[Collected data]
————————

-- ==== Sys2Proof/Machine/Regs.lean ====
section
/-! DEFINITION. The registers of the register window (R468, R469): for each its window offset, its reset value
(R10; a field the spec resets from the configuration set stands at its factory value, log entry 2) and its fields. -/
namespace Sys2Proof.Machine

/-- Field access codes of R11. -/
inductive Access where
  | ro | rw | w1c | rws | wo | rc
  deriving DecidableEq, Repr

/-- One register of the window: its offset in the 64 MiB register window and its reset value. -/
structure Reg where
  key : Nat
  rst : Nat
  deriving DecidableEq, Repr

/-- One field of one register: bits [lo + len - 1 : lo]. -/
structure RF where
  reg : Reg
  lo : Nat
  len : Nat
  deriving DecidableEq, Repr

/-- One field as the register tables list it: place, access code, and whether its reset value is "cfg". -/
structure Fld where
  lo : Nat
  len : Nat
  acc : Access
  cfg : Bool
  deriving DecidableEq, Repr

/-- Block bases (R468). FGE_ and CLS_ registers are kept under the physical die that holds them. -/
def fntBase (d : Nat) : Nat := 0x80000 + 0x10000 * d
def hbmBase (k : Nat) : Nat := 0x100000 + 0x10000 * k
def bsnBase (b : Nat) : Nat := 0x1000000 + 0x400000 * b
def dieBase (n : Nat) : Nat := 0x2800000 + 0x80000 * n
def clsBase (n c : Nat) : Nat := dieBase n + 0x10000 + 0x10000 * c

/-- The home die of slot `s` of basin `b` (R18); 31 for a slot that no home die holds. -/
def homeDie (b s : Nat) : Nat :=
  ([[0, 1, 6, 7], [13, 14, 20, 21], [2, 8, 15, 22], [3, 10, 17, 23], [4, 5, 11, 12], [18, 19, 24, 25]].getD b []).getD s 31

/-- BSN_DIE_MAP of the home assignment in Sheltered mode (R18, R29), without GEN. -/
def homeMap (b : Nat) : Nat :=
  homeDie b 0 + homeDie b 1 * 0x20 + homeDie b 2 * 0x400 + homeDie b 3 * 0x8000 + 31 * 0x100000 + 4 * 0x2000000

/-- FNT_LASER of wavelength w (0-17) before any calibration: lane w on wavelength w, wavelengths 16 and 17 spare. -/
def laserRst (w : Nat) : Nat := if w < 16 then 1 + w * 8 else 2 + 31 * 8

————————

### Work required
Every record above must be printed again exactly.

### Exercise output
-- ==== Sys2Proof/Machine/Regs.lean ====
section
/-! DEFINITION. The registers of the register window (R468, R469): for each its window offset, its reset value
(R10; a field the spec resets from the configuration set stands at its factory value, log entry 2) and its fields. -/
namespace Sys2Proof.Machine

/-- Field access codes of R11. -/
inductive Access where
  | ro | rw | w1c | rws | wo | rc
  deriving DecidableEq, Repr

/-- One register of the window: its offset in the 64 MiB register window and its reset value. -/
structure Reg where
  key : Nat
  rst : Nat
  deriving DecidableEq, Repr

/-- One field of one register: bits [lo + len - 1 : lo]. -/
structure RF where
  reg : Reg
  lo : Nat
  len : Nat
  deriving DecidableEq, Repr

/-- One field as the register tables list it: place, access code, and whether its reset value is "cfg". -/
structure Fld where
  lo : Nat
  len : Nat
  acc : Access
  cfg : Bool
  deriving DecidableEq, Repr

/-- Block bases (R468). FGE_ and CLS_ registers are kept under the physical die that holds them. -/
def fntBase (d : Nat) : Nat := 0x80000 + 0x10000 * d
def hbmBase (k : Nat) : Nat := 0x100000 + 0x10000 * k
def bsnBase (b : Nat) : Nat := 0x1000000 + 0x400000 * b
def dieBase (n : Nat) : Nat := 0x2800000 + 0x80000 * n
def clsBase (n c : Nat) : Nat := dieBase n + 0x10000 + 0x10000 * c

/-- The home die of slot `s` of basin `b` (R18); 31 for a slot that no home die holds. -/
def homeDie (b s : Nat) : Nat :=
  ([[0, 1, 6, 7], [13, 14, 20, 21], [2, 8, 15, 22], [3, 10, 17, 23], [4, 5, 11, 12], [18, 19, 24, 25]].getD b []).getD s 31

/-- BSN_DIE_MAP of the home assignment in Sheltered mode (R18, R29), without GEN. -/
def homeMap (b : Nat) : Nat :=
  homeDie b 0 + homeDie b 1 * 0x20 + homeDie b 2 * 0x400 + homeDie b 3 * 0x8000 + 31 * 0x100000 + 4 * 0x2000000

/-- FNT_LASER of wavelength w (0-17) before any calibration: lane w on wavelength w, wavelengths 16 and 17 spare. -/
def laserRst (w : Nat) : Nat := if w < 16 then 1 + w * 8 else 2 + 31 * 8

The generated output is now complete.